For completeness, we have also performed bayesian group-level model comparison, conditional on the definition of confounds. The results match those of the family-inference analysis above. In brief, the exceedance probability of H(drifts)1 (versus H(drifts)0) was 0.997, and the exceedance probability of H(full)1 (versus H(full)0) was 0.990. However, the bayesian omnibus test for these analyses was not as conclusive (slow drifts: p = 0.11, full confounds: p = 0.14). Taken together, this means that there is statistical evidence in favor of H1 (versus H0), irrespective of the definition of the confounds. This concludes our quantitative assessment of the predictive validity of sDCM for fMRI with regard to concurrently obtained EEG measures.

Discussion

Introducing random neural fluctuations in DCM for fMRI was originally motivated by the need to estimate hidden states in the absence of experimental perturbations. In this note, we have assessed the predictive validity of sDCM estimates of slow macroscopic neural states with respect to EEG frequency modulation. We have revisited the heuristic hemodynamic correlate of the EEG proposed in Kilner et al. (2005), using a neural field formulation to show how slow modes of local electrophysiological activity (which we assume drive changes in the fMRI signal) enslave the frequency spectrum of fast modes that contribute to the EEG signal. From this theoretical perspective, we tested whether slow neural estimates obtained by sDCM could explain concurrent EEG frequency modulation above and beyond physiological confounds.

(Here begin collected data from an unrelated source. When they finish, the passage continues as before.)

/-- Settles O46, by the effects of a step: COMMIT delivers ACC; no other effect writes SINK. -/
theorem sinkGrowsOnlyByCommit : Obligations.SinkGrowsOnlyByCommit := by
  intro s t h hne
  rcases step_effect h with rfl | ⟨rest, hin, rfl⟩ | ⟨w, rest, hin, he⟩
  · exact absurd rfl hne
  · exact absurd rfl hne
  · cases he with
    | nothing | result | fault | pixel | frame => exact absurd rfl hne
    | deliver hrun hdec => exact ⟨hrun, ⟨w, rest, hin, hdec⟩, rfl⟩

/-- Settles O47, by the effects of a step: ENCF appends a frame, fault entry discards ACC, COMMIT delivers it and reset clears
it; no other effect writes ACC. -/
theorem accIsAppendOnly : Obligations.AccIsAppendOnly := by
  intro s t h hne
  rcases step_effect h with rfl | ⟨rest, hin, rfl⟩ | ⟨w, rest, hin, he⟩
  · exact absurd rfl hne
  · exact .inr ⟨rfl, .inl ⟨rest, hin⟩⟩
  · cases he with
    | nothing | result | pixel => exact absurd rfl hne
    | fault f hrun => exact .inr ⟨rfl, .inr (.inl ⟨hrun, State.flt_raise _ f w⟩)⟩
    | frame hh v out _ hdec _ hout => exact .inl ⟨w, rest, hh, v, out, hin, hdec, hout, rfl⟩
    | deliver _ hdec => exact .inr ⟨rfl, .inr (.inr ⟨w, rest, hin, hdec⟩)⟩

end Sys2Proof.Machine
end

section
/-! PROOFS. The frames of a run and the artifact that COMMIT delivers (spec/20_memory.md R45, R51, spec/43_frame_sequencer.md
R122, R125, R128). -/

namespace Sys2Proof.Machine

/-- A run whose commands are ready, each where it stands, completes and raises no fault (R130, R162). -/
theorem execAll_of_cleanRun {cs : List Instr} {s : State} (hrun : s.flt = false)
    (hclean : CleanRun s.cfg cs s.frames.toNat s.fb) : ∃ t, execAll cs s = .next t ∧ t.flt = false := by
  induction cs generalizing s with
  | nil => exact ⟨s, rfl, hrun⟩
  | cons i cs ih =>
    obtain ⟨hready, hrest⟩ := hclean
    obtain ⟨u, hx, hu⟩ := exec_of_ready hrun hready
    obtain ⟨⟨-, hfb, hframes, -, hcfg, -⟩, -⟩ := exec_without_fault hx hrun hu
    obtain ⟨t, ht, htrun⟩ := ih hu (by rwa [hcfg, hframes, hfb])
    exact ⟨t, by rw [execAll, hx]; exact ht, htrun⟩

/-! ### The frames that a run encodes -/

theorem issuedFrames_cons_of_none {i : Instr} (h : encfWidth i = none) (cs : List Instr) (fb : Memory) :
    issuedFrames (i :: cs) fb = issuedFrames cs (fbStep i fb) := by
  simp [issuedFrames, h]

theorem issuedFrames_cons_encf (h w : BitVec 16) (cs : List Instr) (fb : Memory) :
    issuedFrames (.encf h w :: cs) fb = (w.toNat, fb) :: issuedFrames cs fb := rfl

/-- The frames that are encoded, `n` of the run encoded before: those below the cap, in issue order (R128). -/
def encodedFrames (c : Config) (n : Nat) (cs : List Instr) (fb : Memory) : List (Nat × Memory) :=
  (issuedFrames cs fb).take (c.frameCap - n)

theorem encodedFrames_cons_of_none {c : Config} {n : Nat} {i : Instr} (h : encfWidth i = none) (cs : List Instr)
    (fb : Memory) : encodedFrames c n (i :: cs) fb = encodedFrames c n cs (fbStep i fb) := by
  rw [encodedFrames, issuedFrames_cons_of_none h, encodedFrames]

theorem encodedFrames_cons_encf {c : Config} {n : Nat} (hcap : n < c.frameCap) (h w : BitVec 16) (cs : List Instr)
    (fb : Memory) :
    encodedFrames c n (.encf h w :: cs) fb = (w.toNat, fb) :: encodedFrames c (n + 1) cs fb := by
  have hsub : c.frameCap - n = c.frameCap - (n + 1) + 1 := by omega
  rw [encodedFrames, issuedFrames_cons_encf, hsub, List.take_succ_cons, encodedFrames]

theorem encodedFrames_of_cap {c : Config} {n : Nat} (hcap : c.frameCap ≤ n) (cs : List Instr) (fb : Memory) :
    encodedFrames c n cs fb = [] := by
  rw [encodedFrames, Nat.sub_eq_zero_of_le hcap, List.take_zero]

/-- The frames `fs`, each from its own FB, encode to the bytes `outs`. -/
def EncodeTo (c : Config) (fs : List (Nat × Memory)) (outs : List (List Byte)) : Prop :=
  fs.map (fun f => encodeFrame c f.1 f.2) = outs.map .ok

theorem EncodeTo.cons {c : Config} {w : Nat} {fb : Memory} {out : List Byte} {fs : List (Nat × Memory)}
    {outs : List (List Byte)} (hout : encodeFrame c w fb = .ok out) (h : EncodeTo c fs outs) :
    EncodeTo c ((w, fb) :: fs) (out :: outs) :=
  congrArg₂ List.cons hout h

/-- Each of the byte lists is a frame's. -/
theorem EncodeTo.frame_of_mem {c : Config} {fs : List (Nat × Memory)} {outs : List (List Byte)} (h : EncodeTo c fs outs)
    {out : List Byte} (hmem : out ∈ outs) : ∃ f ∈ fs, encodeFrame c f.1 f.2 = .ok out := by
  have hok : Except.ok out ∈ fs.map fun f => encodeFrame c f.1 f.2 := by
    rw [h]
    exact List.mem_map_of_mem hmem
  exact List.mem_map.mp hok

/-- A run without COMMIT that raises no fault appends to ACC the frames it encodes, one whole frame after the other, and leaves
SINK alone (R51, R128). -/
theorem execAll_appends_encodedFrames {cs : List Instr} {s t : State} (h : execAll cs s = .next t) (ht : t.flt = false)
    (hcommit : .commit ∉ cs) :
    t.sink = s.sink ∧ t.fb = fbAfter cs s.fb ∧
    ∃ outs, EncodeTo s.cfg (encodedFrames s.cfg s.frames.toNat cs s.fb) outs ∧ t.acc = s.acc ++ outs.flatten := by
  induction cs generalizing s with
  | nil =>
    cases h
    exact ⟨rfl, rfl, [], by simp [EncodeTo, encodedFrames, issuedFrames], by simp⟩
  | cons i cs ih =>
    obtain ⟨hrun, u, hx, hu, hrest⟩ := execAll_cons_without_fault h ht
    obtain ⟨hi, hcs⟩ := List.ne_and_not_mem_of_not_mem_cons hcommit
    obtain ⟨⟨-, hfb, -, -, hcfg, -⟩, heffect⟩ := exec_without_fault hx hrun hu
    obtain ⟨tsink, tfb, outs, houts, tacc⟩ := ih hrest hcs
    rw [hfb] at tfb
    rw [hfb, hcfg] at houts
    rcases heffect with ⟨hh, w, out, rfl, hcap, hout, rfl⟩ | ⟨hh, w, rfl, hcap, rfl⟩ | ⟨rfl, -⟩ |
      ⟨hnone, -, hacc, hframes, hsink⟩
    · rw [State.appendFrame_frames, toNat_frames_succ hcap] at houts
      refine ⟨tsink, tfb, out :: outs, ?_, ?_⟩
      · rw [encodedFrames_cons_encf hcap]
        exact houts.cons hout
      · rw [tacc, State.appendFrame_acc, List.flatten_cons, List.append_assoc]
    · rw [encodedFrames_of_cap hcap] at houts
      refine ⟨tsink, tfb, outs, ?_, tacc⟩
      rwa [encodedFrames_of_cap hcap]
    · exact absurd rfl hi
    · rw [hframes] at houts
      refine ⟨tsink.trans hsink, tfb, outs, ?_, hacc ▸ tacc⟩
      rwa [encodedFrames_cons_of_none hnone]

To our knowledge, this work is the first attempt to provide empirical evidence that neural fluctuations inferred using stochastic DCM from fMRI time series have an electrophysiological underpinning. From an experimental perspective, this endorses the use of sDCM for studying spontaneous fluctuations that are beyond experimental control. Examples of this include—but are not limited to—multistable perception (Hesselmann et al., 2010) and epileptic events (e.g., absence seizures, cf. Vaudano et al., 2009). In this context, the added-value of sDCM is that it allows for comparing quantitative hypotheses about the propagation and/or the emergence of these phenomena within brain networks.

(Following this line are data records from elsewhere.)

-- ==== Sys2Proof/Machine/State.lean ====
section
/-!
DEFINITION. The state of the block as plain data, its fault and refusal reasons, and the state right after
reset: the 48 V input present, before the power-good of either half. Every object stands at the Default column
of its table. A value that the spec does not give is named in notes/assumptions/3.md (DESIGN CHOICE, unsafe).
-/
namespace Sys2Proof.Machine
open Sys2Proof

/-! ### Messages that leave the module -/

/-- What a dictionary access is answered with (16 R422). -/
inductive Reply where
  | ok
  | data (bytes : List Byte)
  | abort (code : Word)
deriving DecidableEq, Repr

/-- One answered dictionary access. -/
structure Answer where
  party : Party
  index : Nat
  sub   : Nat
  reply : Reply
deriving DecidableEq, Repr

/-- NMT states of a CAN port (16 R417). -/
inductive NmtState where
  | initialising | preOperational | operational
deriving DecidableEq, Repr, Inhabited

/-- A message sent on a CAN port. -/
inductive CanMsg where
  | heartbeat (h : Half) (node : Nat) (st : NmtState)
  | tpdo1 (h : Half) (node : Nat) (bytes : BitVec 96)
  | emcy (h : Half) (node : Nat) (errorCode : BitVec 16) (errorRegister : Byte) (record : BitVec 128)
deriving DecidableEq, Repr

/-- What leaves on the fabric: a codeword on a lane of a port; and, before the codewords that hold it, each packet that a
port begins. `health` says what the health updates of a port, whose format the spec does not give, report (log entry 73). -/
inductive FabOut where
  | codeword (port lane : Nat) (control : BitVec 100) (words : List (BitVec 72))
  | packet (port : Nat) (pkt : FabPacket)
  | health (port : Nat) (retired : Bool)
deriving DecidableEq, Repr

/-- The IPv6 header of what an Ethernet-mode port sends, with the link-layer destination of its frame (12 Table 12.2). -/
structure Ip6Out where
  mac          : BitVec 48
  src          : BitVec 128
  dst          : BitVec 128
  hopLimit     : Nat
  trafficClass : Nat
  flowLabel    : Nat
deriving DecidableEq, Repr

/-- What leaves on an Ethernet-mode port (12 R329, R330): a UDP datagram, an advertisement of an address and the link-layer address
of its port, or an echo reply. -/
inductive UdpOut where
  | datagram (port : Nat) (ip : Ip6Out) (srcPort dstPort checksum : BitVec 16) (payload : List Byte)
  | advertisement (port : Nat) (ip : Ip6Out) (target : BitVec 128) (mac : BitVec 48)
  | echoReply (port : Nat) (ip : Ip6Out) (data : List Byte)
deriving DecidableEq, Repr

/-- Every message sent so far, oldest first, by the door it left through. -/
structure Out where
  sdo : List Answer
  can : List CanMsg
  fab : List FabOut
  udp : List UdpOut
deriving DecidableEq, Repr

/-! ### Identity and fuses (00 R3, 14 R390, 16 Table 16.6, 17 R437) -/

/-- The variants (00 Table 0.1). -/
inductive Variant where
  | x | m | q
deriving DecidableEq, Repr, Inhabited

/-- Values fixed at manufacture or by strap. -/
structure Fuses where
  variant     : Variant
  panelSerial : List Byte
  vendorId    : Word
  siteRev     : Tbl Byte
  rimRev      : Tbl Byte
  maltRev     : Tbl Byte
  features    : Tbl Word
  compat      : BitVec 16
  mac         : Tbl (BitVec 48)
  rootHash    : List Byte
  idSecretNorth : List Byte
  idSecretSouth : List Byte
  certNorth   : List Byte
  certSouth   : List Byte
  nidNorth    : Bool
  nidSouth    : Bool
  minSvnNorth : Nat
  minSvnSouth : Nat
deriving DecidableEq, Repr

/-! ### Start-up, images and the defect list (14) -/

/-- How far one half's step 1 has come (14 R371, R381). -/
inductive BootState where
  | off | ready | romOnly
deriving DecidableEq, Repr, Inhabited

/-- Start-up progress and its objects (14 Table 14.11). -/
structure StartUp where
  ready         : BitVec 32
  step          : Nat
  timeMs        : Nat
  lastGood      : Time
  firstGood     : Time
  northBoot     : BootState
  southBoot     : BootState
  stacksReady   : BitVec 16
  startCount    : Word
  outsideBound  : Word
  tested        : List Nat
  portsDone     : List Nat
  notAdmitted   : Byte
  featureMask   : Word
  found         : List DWord
deriving DecidableEq, Repr

/-- One image of a set (17 Table 17.4). -/
structure ImageEntry where
  type     : Byte
  rev      : Byte
  length   : Nat
  firstSeq : Nat
  digest   : List Byte
deriving DecidableEq, Repr

/-- A verified image set (17 R440). -/
structure ImageSet where
  manifest : List Byte
  setver   : Word
  svn      : Nat
  advance  : Bool
  images   : List ImageEntry
  compat   : List (BitVec 32)
  chunks   : List (List Byte)
  payloads : List (List Byte)
deriving DecidableEq, Repr

/-- A flash bank (14 R380). -/
inductive Bank where
  | empty
  | valid (s : ImageSet)
  | invalid
deriving DecidableEq, Repr

/-- A cluster's receiver of a broadcast (14 R387 to R389). -/
structure Receiver where
  bitmap  : List Nat
  chunks  : Tbl (List Byte)
  ok      : Bool
  missing : List (Nat × Nat)
  passes  : Nat
deriving DecidableEq, Repr

/-- Image objects and the broadcast in progress (14 Table 14.11). -/
structure Images where
  bootBank    : Byte
  bootSouth   : Byte
  runningBank : Byte
  runSouth    : Byte
  northA      : Bank
  northB      : Bank
  southA      : Bank
  southB      : Bank
  running     : Option ImageSet
  fallbacks   : Word
  progress    : Word
  activation  : Byte
  actState    : Byte
  session     : Word
  active      : Bool
  rounds      : Nat
  receivers   : Tbl Receiver
  oldSet      : Option ImageSet
  verifyFails : Word
  lastFail    : Byte
deriving DecidableEq, Repr

/-- A clear request held for the next start-up (14 R379). -/
structure ClearRequest where
  kindMask : Word
  entries  : List DWord
deriving DecidableEq, Repr

/-- The defect list (14 R376 to R379). -/
structure DefectList where
  entries    : List DWord
  generation : Word
  northCopy  : List DWord
  southCopy  : List DWord
  northBad   : Bool
  southBad   : Bool
  clear      : Option ClearRequest
  clearState : Byte
deriving DecidableEq, Repr

/-- The attestation objects of one maltster (17 R446). -/
structure Attest where
  nonce  : List Byte
  state  : Byte
  built  : List Byte
  report : List Byte
  signed : Word
deriving DecidableEq, Repr

/-! ### The crown (15 R407 to R411) -/

/-- The crown as each maltster sees it, and the inter-half link. -/
structure Crown where
  holder     : Option Half
  epochNorth : Word
  epochSouth : Word
  lease      : BitVec 16
  peerAck    : Bool
  witNorth   : Bool
  witSouth   : Bool
  claimNorth : Option Word
  claimSouth : Option Word
  renewal    : Option Word
  withheld   : List Half
  takes      : Word
  stops      : Word
  flashEpoch : Word
deriving DecidableEq, Repr

/-! ### The field network and the dictionary (16) -/

/-- The CAN ports (16 R417, R418, R420, R435). -/
structure CanNet where
  nmtNorth   : NmtState
  nmtSouth   : NmtState
  baseNode   : Byte
  dataRate   : Byte
  nodeNorth  : Byte
  nodeSouth  : Byte
  emcyNorth  : List (BitVec 128)
  emcySouth  : List (BitVec 128)
  dropped    : Word
  errorReg   : Byte
  heartbeat  : BitVec 16
  seqNorth   : Word
  seqSouth   : Word
  flashBase  : Byte
deriving DecidableEq, Repr

/-- The staging side of one staged record: the fields written but not in effect, and the state that sub-index
01h reads while it is neither 00h nor 04h (16 R424). -/
structure Staging where
  fields  : Tbl (List Byte)
  pending : Bool
  refused : Bool
  late    : Bool
deriving DecidableEq, Repr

The acute reader might question the relevance of the modeling part of our paper, in the sense that quantitative predictions of the model were not used in the subsequent data analysis. However, we believe this model may contribute to the debate regarding the hemodynamic correlate of the EEG. First, it bears a number of interesting differences, with respect to the heuristic model of Kilner et al. (2005):

  • Here, the main prediction, namely that fMRI activation is associated with a frequency modulation of the EEG signal, only relies on the assumption that BOLD changes are mostly driven by the fundamental (slow and smooth) eigenmode of the membrane potential field. This differential sensitivity of EEG and fMRI with respect to higher-order canonical eigenmodes bypasses most modeling assumptions of the heuristic model.
  • Here, the relationship between activation and the EEG center frequency is not monotonic. More precisely, the center frequency decreases as one approaches the action potential threshold, either from hyperpolarized states (activation) of from depolarized states (de-activation). In brief, this form of critical slowing is qualitatively equivalent to the heuristic model, above the action potential threshold.

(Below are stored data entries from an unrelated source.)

/-- A stream fault: the cluster stops, its first fault is recorded, and the job ends in both frame modes with no
replay (04 R116, fault 0Eh). -/
def streamFault (s : State) (k code engine pc : Nat) : State :=
  let w := streamFaultWord code engine pc
  let s := modCluster s k (fun c => { c with
    seq := .stopped, faultWord := if c.faultWord = 0#32 then w else c.faultWord })
  raise s (clusterUnit s k) 0x0E (if engine < 11 then engine else noEngine) (k % 8) w.toNat none

/-- An address fault raised against an engine: the full address and kind (0 read, 1 write, 2 signal) in the
cluster's object, code 09h in its stream fault word, and fault 0Fh, which ends the job (01 R27, 15 Table 15.8). -/
def addressFault (s : State) (k engine pc addr kind : Nat) : State :=
  let w := streamFaultWord 9 engine pc
  let s := modCluster s k (fun c => { c with
    faultWord := if c.faultWord = 0#32 then w else c.faultWord
    addrFault := BitVec.ofNat 64 (addr % 2 ^ 48 + 2 ^ 48 * (engine % 16) + 2 ^ 52 * (kind % 4)) })
  raise s (clusterUnit s k) 0x0F (if engine < 11 then engine else noEngine) (k % 8) (addr / 64 % 2 ^ 32) none

end Sys2Proof.Machine
end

Second, we believe that the above qualitative theoretical prediction is very robust to model assumptions. First, we checked that the effect persisted in the context of our model, when changing the parameters that control the biophysical properties of the neural field (results not shown). Second, the effect is a byproduct of local propagation of activity over the field. In brief, smooth local patterns emerge in densely connected brain regions, the—slow—dynamics of which are shaped by effective connectivity between remote regions. Each local eigenmode is then expected to control the acceleration or slowing down of the response of its respective brain region. In contradistinction to e.g., quantitative predictions about frequency power spectra, we anticipate this qualitative prediction to hold, irrespective of models' specificities.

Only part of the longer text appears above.